De kinderrechter zal de beslissing ten aanzien van het resterende deel van het verzoek van de (spoed)machtiging tot uithuisplaatsing van [minderjarige 1] en [minderjarige 2] wel uitvoerbaar bij voorraad verklaren, omdat het voor de ontwikkeling van [minderjarige 1] en [minderjarige 2] noodzakelijk is dat de beslissing ondanks een eventueel hoger beroep meteen uitgevoerd kan worden.

6.De beslissing

De kinderrechter:
6.1.
stelt [minderjarige 1] en [minderjarige 2] voorlopig onder toezicht van Stichting Jeugdbescherming west Zeeland met ingang van 26 juni 2025 en tot 12 september 2025;
6.2.
verleent een machtiging tot uithuisplaatsing van [minderjarige 1] en [minderjarige 2] in een accommodatie van een jeugdhulpaanbieder met ingang van 26 juni 2025 en tot 12 september 2025;
6.3.
verklaart de beslissing onder 6.2. uitvoerbaar bij voorraad;
6.4.
wijst af het meer of anders verzochte.
Deze beslissing is gegeven en in het openbaar uitgesproken op 18 juni 2025 door mr Duinhof, kinderrechter, in aanwezigheid van mr. Vork als griffier, en op schrift gesteld op 2 juli 2025.

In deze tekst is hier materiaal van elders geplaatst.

theorem withClaims (h : s.OnlyClaims t) (c : Nat) (l : List Contribution) (tenths : Nat) :
    s.OnlyClaims (t.withClaims c l tenths) := (h.onCircuit ..).resolve ..

theorem markDisplaced (h : s.OnlyClaims t) (c : Nat) (o : Origin) : s.OnlyClaims (t.markDisplaced c o) := by
  cases o
  · exact h.onBinding ..
  · exact h.onScene ..
  · exact h.onCircuit ..
  · exact h

theorem markRefused (h : s.OnlyClaims t) (o : Origin) : s.OnlyClaims (t.markRefused o) := by
  cases o
  · exact h.onBinding ..
  · exact h.onScene ..
  · exact h
  · exact h

theorem judgeLive (h : s.OnlyClaims t) (n : Nat) : s.OnlyClaims (t.judgeLive n) := by
  unfold State.judgeLive
  split
  · exact h
  · exact h.onScene ..

theorem departed (h : s.OnlyClaims t) (byOther : Bool) (o : Origin) : s.OnlyClaims (t.departed byOther o) := by
  cases o
  · cases byOther
    · exact h
    · exact h.onBinding ..
  · exact h.judgeLive ..
  · exact h
  · exact h

theorem foldl {α : Type} {f : State → α → State} (h : s.OnlyClaims t) (xs : List α)
    (k : ∀ u x, s.OnlyClaims u → s.OnlyClaims (f u x)) : s.OnlyClaims (xs.foldl f t) := by
  induction xs generalizing t with
  | nil => exact h
  | cons x xs ih => exact ih (k t x h)

theorem zones (h : s.OnlyClaims t) : t.zones = s.zones := by rw [h]

theorem mode (h : s.OnlyClaims t) : t.mode = s.mode := by rw [h]

theorem racks (h : s.OnlyClaims t) : t.racks = s.racks := by rw [h]

theorem latch (h : s.OnlyClaims t) : t.latch = s.latch := by rw [h]

theorem latchCopy (h : s.OnlyClaims t) : t.latchCopy = s.latchCopy := by rw [h]

theorem requiredFeed (h : s.OnlyClaims t) : t.requiredFeed = s.requiredFeed := by rw [h]

theorem masterOf (h : s.OnlyClaims t) (c : CircuitConfig) : t.masterOf c = s.masterOf c := by
  simp only [State.masterOf, State.zoneRecord, h.zones]

end State.OnlyClaims

/-! ## What the owners are told -/

@[simp] theorem State.markRefused_circuits (s : State) (o : Origin) : (s.markRefused o).circuits = s.circuits := by
  cases o <;> rfl

theorem State.markRefused_bindings_at? (s : State) (o : Origin) (b : Nat) :
    Table.at? (s.markRefused o).bindings b = (Table.at? s.bindings b).map fun x =>
      if o = .binding b then { x with partialMark := true } else x := by
  cases o with
  | binding a => by_cases h : b = a <;> simp [State.markRefused, Table.at?_adjust, h, eq_comm]
  | _ => simp [State.markRefused]

theorem State.markRefused_scenes_at? (s : State) (o : Origin) (n : Nat) :
    Table.at? (s.markRefused o).scenes n = (Table.at? s.scenes n).map fun x =>
      if o = .scene n then { x with partialMark := true } else x := by
  cases o with
  | scene a => by_cases h : n = a <;> simp [State.markRefused, Table.at?_adjust, h, eq_comm]
  | _ => simp [State.markRefused]

theorem State.markDisplaced_circuits_at? (s : State) (c : Nat) (o : Origin) (i : Nat) :
    Table.at? (s.markDisplaced c o).circuits i = (Table.at? s.circuits i).map fun x =>
      if i = c ∧ o = .host then { x with resolved := { x.resolved with hostDisplaced := true } } else x := by
  cases o with
  | host => by_cases h : i = c <;> simp [State.markDisplaced, Table.at?_adjust, h]
  | _ => simp [State.markDisplaced]

theorem State.markDisplaced_bindings_at? (s : State) (c : Nat) (o : Origin) (b : Nat) :
    Table.at? (s.markDisplaced c o).bindings b = (Table.at? s.bindings b).map fun x =>
      if o = .binding b then { x with displacedMark := true } else x := by
  cases o with
  | binding a => by_cases h : b = a <;> simp [State.markDisplaced, Table.at?_adjust, h, eq_comm]
  | _ => simp [State.markDisplaced]

theorem State.markDisplaced_scenes_at? (s : State) (c : Nat) (o : Origin) (n : Nat) :
    Table.at? (s.markDisplaced c o).scenes n = (Table.at? s.scenes n).map fun x =>
      if o = .scene n then { x with displacedMark := true } else x := by
  cases o with
  | scene a => by_cases h : n = a <;> simp [State.markDisplaced, Table.at?_adjust, h, eq_comm]
  | _ => simp [State.markDisplaced]

/-- A scene's held count looks at the circuits alone. -/
theorem State.holds_congr {s t : State} (h : t.circuits = s.circuits) (o : Origin) : t.holds o = s.holds o := by
  simp only [State.holds, State.holders, h]

@[simp] theorem State.judgeLive_circuits (s : State) (n : Nat) : (s.judgeLive n).circuits = s.circuits := by
  unfold State.judgeLive; split <;> rfl

@[simp] theorem State.judgeLive_bindings (s : State) (n : Nat) : (s.judgeLive n).bindings = s.bindings := by
  unfold State.judgeLive; split <;> rfl

theorem State.judgeLive_scenes_at? (s : State) (n m : Nat) :
    Table.at? (s.judgeLive n).scenes m = (Table.at? s.scenes m).map fun x =>
      if m = n ∧ s.holds (.scene n) = 0 then { x with liveTier := none, recaller := none } else x := by
  unfold State.judgeLive State.live
  by_cases h : s.holds (.scene n) = 0
  · by_cases hm : m = n <;> simp [h, hm, Table.at?_adjust]
  · simp [h, Nat.pos_of_ne_zero h]

@[simp] theorem State.departed_circuits (s : State) (byOther : Bool) (o : Origin) :
    (s.departed byOther o).circuits = s.circuits := by
  cases o <;> cases byOther <;> simp [State.departed]

theorem State.departed_bindings_at? (s : State) (byOther : Bool) (o : Origin) (b : Nat) :
    Table.at? (s.departed byOther o).bindings b = (Table.at? s.bindings b).map fun x =>
      if byOther = true ∧ o = .binding b then { x with captured := false } else x := by
  cases o with
  | binding a => cases byOther <;> by_cases h : b = a <;> simp [State.departed, Table.at?_adjust, h, eq_comm]
  | _ => simp [State.departed]

theorem State.departed_scenes_at? (s : State) (byOther : Bool) (o : Origin) (n : Nat) :
    Table.at? (s.departed byOther o).scenes n = (Table.at? s.scenes n).map fun x =>
      if o = .scene n ∧ s.holds (.scene n) = 0 then { x with liveTier := none, recaller := none } else x := by
  cases o with
  | scene a =>
    by_cases h : n = a
    · subst h; simp [State.departed, State.judgeLive_scenes_at?]
    · simp [State.departed, State.judgeLive_scenes_at?, h, Ne.symm h]
  | binding a => cases byOther <;> simp [State.departed]
  | _ => simp [State.departed]

/-! ## Placement -/

/-- The four outcomes of a placement (R6, R7, R8). -/
inductive PlaceOutcome (s : State) (c : Nat) (k : Contribution) : State × Verdict → Prop
  | unconfigured (h : Table.at? s.circuits c = none) : PlaceOutcome s c k (s, .unconfigured)
  | refused (x : Circuit) (l : List Contribution) (h : Table.at? s.circuits c = some x)
      (hi : insertClaim { k with dormant := dormantIn s.mode x.config k.tier } x.claims = (l, .refused)) :
      PlaceOutcome s c k (s.markRefused k.origin, .refused)
  | taken (x : Circuit) (l : List Contribution) (v : Verdict) (hv : v = .replaced ∨ v = .appended none)
      (h : Table.at? s.circuits c = some x)
      (hi : insertClaim { k with dormant := dormantIn s.mode x.config k.tier } x.claims = (l, v)) :
      PlaceOutcome s c k (s.withClaims c l k.arrival, v)
  | displaced (x : Circuit) (l : List Contribution) (victim : Contribution) (h : Table.at? s.circuits c = some x)
      (hi : insertClaim { k with dormant := dormantIn s.mode x.config k.tier } x.claims = (l, .appended (some victim))) :
      PlaceOutcome s c k (((s.withClaims c l k.arrival).markDisplaced c victim.origin).departed true victim.origin,
        .appended (some victim))

theorem insertClaim_ne_unconfigured (k : Contribution) (claims : List Contribution) :
    (insertClaim k claims).2 ≠ .unconfigured := by
  have outcome := insertClaim_inserted k claims
  generalize insertClaim k claims = r at outcome
  cases outcome <;> exact nofun

theorem State.place_outcome (s : State) (c : Nat) (k : Contribution) : PlaceOutcome s c k (s.place c k) := by
  cases h : Table.at? s.circuits c with
  | none => exact State.place_of_unconfigured h k ▸ .unconfigured h
  | some x =>
    have known := insertClaim_ne_unconfigured { k with dormant := dormantIn s.mode x.config k.tier } x.claims
    rcases hi : insertClaim { k with dormant := dormantIn s.mode x.config k.tier } x.claims with ⟨l, v⟩
    rw [hi] at known
    match v with
    | .unconfigured => exact absurd rfl known
    | .refused => exact State.place_of_refused h hi ▸ .refused x l h hi
    | .replaced => exact State.place_of_replaced h hi ▸ .taken x l _ (.inl rfl) h hi
    | .appended none => exact State.place_of_appended h hi ▸ .taken x l _ (.inr rfl) h hi
    | .appended (some victim) => exact State.place_of_displaced h hi ▸ .displaced x l victim h hi

theorem State.OnlyClaims.place {s t : State} (h : s.OnlyClaims t) (c : Nat) (k : Contribution) :
    s.OnlyClaims (t.place c k).1 := by
  have outcome := t.place_outcome c k
  generalize t.place c k = r at outcome
  cases outcome with
  | unconfigured => exact h
  | refused => exact h.markRefused _
  | taken => exact h.withClaims ..
  | displaced => exact ((h.withClaims ..).markDisplaced ..).departed ..

@[simp] theorem State.withClaims_bindings (s : State) (c : Nat) (l : List Contribution) (tenths : Nat) :
    (s.withClaims c l tenths).bindings = s.bindings := rfl

@[simp] theorem State.withClaims_scenes (s : State) (c : Nat) (l : List Contribution) (tenths : Nat) :
    (s.withClaims c l tenths).scenes = s.scenes := rfl

theorem State.withClaims_at? (s : State) (c : Nat) (l : List Contribution) (tenths i : Nat) :
    Table.at? (s.withClaims c l tenths).circuits i = (Table.at? s.circuits i).map fun x =>
      if i = c then ({ x with claims := l } : Circuit).resolve (s.masterOf x.config) tenths else x := by
  rw [State.withClaims, State.resolve_at?, State.onCircuit_circuits, Table.at?_adjust]
  by_cases h : i = c
  · simp only [h, if_true, Option.map_map]; rfl
  · simp [h]

/-- The circuits after a list was placed on one and the victim's owner marked. -/
theorem State.displaced_at? {s : State} {c : Nat} {x : Circuit} (h : Table.at? s.circuits c = some x)
    (l : List Contribution) (tenths : Nat) (o : Origin) (i : Nat) :
    Table.at? ((s.withClaims c l tenths).markDisplaced c o).circuits i = if i = c then
      some { ({ x with claims := l } : Circuit).resolve (s.masterOf x.config) tenths with
        resolved := { (({ x with claims := l } : Circuit).resolve (s.masterOf x.config) tenths).resolved with
          hostDisplaced := decide (o = .host) || x.resolved.hostDisplaced } }
      else Table.at? s.circuits i := by
  rw [State.markDisplaced_circuits_at?, State.withClaims_at?]
  by_cases hi : i = c
  · subst hi
    by_cases ho : o = .host <;> simp [h, ho, Circuit.resolve]
  · simp [hi]

theorem lowestTier_eq {claims : List Contribution} {k : Contribution} (hk : k ∈ claims)
    (low : ∀ y ∈ claims, k.tier ≤ y.tier) : lowestTier claims = some k.tier := by
  rw [lowestTier, List.min?_eq_some_iff, List.forall_mem_map]
  exact ⟨List.mem_map_of_mem hk, low⟩

/-- What a list of eight holds to give way for a new claim: the oldest claim of the lowest tier (R8). -/
theorem insertClaim_of_lowest {k victim : Contribution} {claims older newer : List Contribution}
    (fresh : ∀ y ∈ claims, y.origin ≠ k.origin) (full : 8 ≤ claims.length) (hc : claims = older ++ victim :: newer)
    (low : ∀ y ∈ claims, victim.tier ≤ y.tier) (oldest : ∀ y ∈ older, y.tier ≠ victim.tier) :
    insertClaim k claims =
      if victim.tier ≤ k.tier then (older ++ newer ++ [k], .appended (some victim)) else (claims, .refused) := by
  rw [insertClaim_of_full fresh full (lowestTier_eq (by simp [hc]) low)]
  rw [hc, eraseP_append_cons (by simp) (by simpa using oldest), find?_append_cons (by simp) (by simpa using oldest)]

Tegen eindbeslissingen in deze beschikking over de machtiging tot uithuisplaatsing is hoger beroep mogelijk bij het gerechtshof ‘s-Hertogenbosch. Hiervoor is een advocaat nodig. Wie kunnen hoger beroep instellen:
  • degenen aan wie een afschrift van de beschikking is verstrekt of verzonden, binnen drie maanden na de dag van de uitspraak;
  • andere belanghebbenden, binnen drie maanden na de betekening van deze beschikking of binnen drie maanden nadat zij op andere wijze daarvan kennis hebben genomen.